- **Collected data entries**
★ ★ ★ ★
-- ==== Sys2Proof/Machine/Unofficial.lean ====
section
/-! DEFINITION. The unofficial instructions and the undecodable bytes (45_unofficial.md, R320 to R340). -/

namespace Sys2Proof.Machine

/-! ## What the combined instructions do to the byte read (R322 to R327) -/

/-- `DCP`: decrement, then compare with `A` (R322). -/
def dcpByte (v : Byte) (s : State) : Byte × State := (v - 1, compareFlags s.a (v - 1) s)

/-- `ISB`: increment, then subtract from `A` (R323). -/
def isbByte (v : Byte) (s : State) : Byte × State := (v + 1, addWithCarry (~~~(v + 1)) s)

/-- `SLO`: shift left, then OR into `A` (R324). -/
def sloByte (v : Byte) (s : State) : Byte × State :=
  let r := asl v s
  (r.1, loadA (r.2.a ||| r.1) r.2)

/-- `RLA`: rotate left, then AND into `A` (R325). -/
def rlaByte (v : Byte) (s : State) : Byte × State :=
  let r := rol v s
  (r.1, loadA (r.2.a &&& r.1) r.2)

/-- `SRE`: shift right, then EOR into `A` (R326). -/
def sreByte (v : Byte) (s : State) : Byte × State :=
  let r := lsr v s
  (r.1, loadA (r.2.a ^^^ r.1) r.2)

/-- `RRA`: rotate right, then add to `A` with the carry of the rotate (R327). -/
def rraByte (v : Byte) (s : State) : Byte × State :=
  let r := ror v s
  (r.1, addWithCarry r.1 r.2)

/-- The byte `SYA` and `SXA` store: `r & ((hi + 1) mod 256)`, `hi` of the base address (R333, R334). -/
def andHighPlusOne (r : Byte) (base : Addr) : Byte := r &&& (highByte base + 1)

/-! ## The instructions -/

/-- `LAX` (R320). -/
def execLax (m : ReadOperand) (s : State) : Host.Outcome State Fault Refusal :=
  let v := readOp m s
  .next (loadX v.1 (v.2.setA v.1))

/-- `SAX` (R321). -/
def execSax (m : WriteOperand) (s : State) : Host.Outcome State Fault Refusal :=
  .next (writeOp m (s.a &&& s.x) s)

/-- `DCP` (R322). -/
def execDcp (m : RmwOperand) (s : State) : Host.Outcome State Fault Refusal :=
  .next (rmwOp m dcpByte s)

/-- `ISB` (R323). -/
def execIsb (m : RmwOperand) (s : State) : Host.Outcome State Fault Refusal :=
  .next (rmwOp m isbByte s)

/-- `SLO` (R324). -/
def execSlo (m : RmwOperand) (s : State) : Host.Outcome State Fault Refusal :=
  .next (rmwOp m sloByte s)

/-- `RLA` (R325). -/
def execRla (m : RmwOperand) (s : State) : Host.Outcome State Fault Refusal :=
  .next (rmwOp m rlaByte s)

/-- `SRE` (R326). -/
def execSre (m : RmwOperand) (s : State) : Host.Outcome State Fault Refusal :=
  .next (rmwOp m sreByte s)

/-- `RRA` (R327). -/
def execRra (m : RmwOperand) (s : State) : Host.Outcome State Fault Refusal :=
  .next (rmwOp m rraByte s)

/-- `AAC`, at $0B and $2B: AND, then `C` is bit 7 of the result (R328). -/
def execAac (_op : Byte) (v : Byte) (s : State) : Host.Outcome State Fault Refusal :=
  let r := s.a &&& v
  .next ((loadA r s).setFlag .carry (r.getLsbD 7))

/-- `ASR`: AND, then a logical shift right (R329). -/
def execAsr (v : Byte) (s : State) : Host.Outcome State Fault Refusal :=
  let r := lsr (s.a &&& v) s
  .next (r.2.setA r.1)

/-- `ARR`: AND, then a rotate right with its own `C` and `V` (R330, log entry 6). -/
def execArr (v : Byte) (s : State) : Host.Outcome State Fault Refusal :=
  let r : Byte := ((s.a &&& v) >>> 1) ||| ((BitVec.ofBool (s.flag .carry)).setWidth 8 <<< 7)
  .next (((loadA r s).setFlag .carry (r.getLsbD 6)).setFlag .overflow (r.getLsbD 6 ^^ r.getLsbD 5))

/-- `ATX`: AND, and the result into `X` too (R331, log entry 6). -/
def execAtx (v : Byte) (s : State) : Host.Outcome State Fault Refusal :=
  let r := s.a &&& v
  .next (loadX r (s.setA r))

/-- `AXS`: `(A & X) - v` into `X` (R332). -/
def execAxs (v : Byte) (s : State) : Host.Outcome State Fault Refusal :=
  let t := s.a &&& s.x
  .next (loadX (t - v) (s.setFlag .carry (decide (v ≤ t))))

/-- `SYA` (R333, log entry 6). -/
def execSya (base : Addr) (s : State) : Host.Outcome State Fault Refusal :=
  let a := addrIndexedAlways base s.x s
  .next (memWrite a.1 (andHighPlusOne s.y base) a.2)

/-- `SXA` (R334, log entry 6). -/
def execSxa (base : Addr) (s : State) : Host.Outcome State Fault Refusal :=
  let a := addrIndexedAlways base s.y s
  .next (memWrite a.1 (andHighPlusOne s.x base) a.2)

/-- `SBC` at $EB (R335). -/
def execSbcDuplicate (v : Byte) (s : State) : Host.Outcome State Fault Refusal :=
  .next (addWithCarry (~~~v) s)

/-- The implied unofficial `NOP` (R336). -/
def execNopImplied (_op : Byte) (s : State) : Host.Outcome State Fault Refusal :=
  .next (tick s)

/-- The immediate unofficial `NOP`: its operand was read by the fetch and is discarded (R337). -/
def execNopImmediate (_op : Byte) (v : Byte) (s : State) : Host.Outcome State Fault Refusal :=
  .next (readOp (.imm v) s).2

/-- The zero-page unofficial `NOP`: the operand is read and discarded (R338). -/
def execNopZeroPage (_op : Byte) (m : ReadOperand) (s : State) : Host.Outcome State Fault Refusal :=
  .next (readOp m s).2

/-- The absolute unofficial `NOP`: the operand is read and discarded (R339). -/
def execNopAbsolute (_op : Byte) (m : ReadOperand) (s : State) : Host.Outcome State Fault Refusal :=
  .next (readOp m s).2

/-- The 17 undecodable bytes: `raise Fatal(UndecodableOpcode(op, pc0))`, `pc0` the address of the opcode byte (R340, R600,
log entry 1). -/
def execUndecodable (op : Byte) (s : State) : Host.Outcome State Fault Refusal :=
  .next (s.halt (.undecodableOpcode op (s.pc - 1)))

end Sys2Proof.Machine
end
★ ★ ★ ★
- **YOUR TASK**
Retype exactly, and only, the lines above from the one where "(R331, log entry 6). -/" occurs up to and including the one where "discarded (R337). -/" occurs.

- **ANSWER BELOW**
/-- `ATX`: AND, and the result into `X` too (R331, log entry 6). -/
def execAtx (v : Byte) (s : State) : Host.Outcome State Fault Refusal :=
  let r := s.a &&& v
  .next (loadX r (s.setA r))

/-- `AXS`: `(A & X) - v` into `X` (R332). -/
def execAxs (v : Byte) (s : State) : Host.Outcome State Fault Refusal :=
  let t := s.a &&& s.x
  .next (loadX (t - v) (s.setFlag .carry (decide (v ≤ t))))

/-- `SYA` (R333, log entry 6). -/
def execSya (base : Addr) (s : State) : Host.Outcome State Fault Refusal :=
  let a := addrIndexedAlways base s.x s
  .next (memWrite a.1 (andHighPlusOne s.y base) a.2)

/-- `SXA` (R334, log entry 6). -/
def execSxa (base : Addr) (s : State) : Host.Outcome State Fault Refusal :=
  let a := addrIndexedAlways base s.y s
  .next (memWrite a.1 (andHighPlusOne s.x base) a.2)

/-- `SBC` at $EB (R335). -/
def execSbcDuplicate (v : Byte) (s : State) : Host.Outcome State Fault Refusal :=
  .next (addWithCarry (~~~v) s)

/-- The implied unofficial `NOP` (R336). -/
def execNopImplied (_op : Byte) (s : State) : Host.Outcome State Fault Refusal :=
  .next (tick s)

/-- The immediate unofficial `NOP`: its operand was read by the fetch and is discarded (R337). -/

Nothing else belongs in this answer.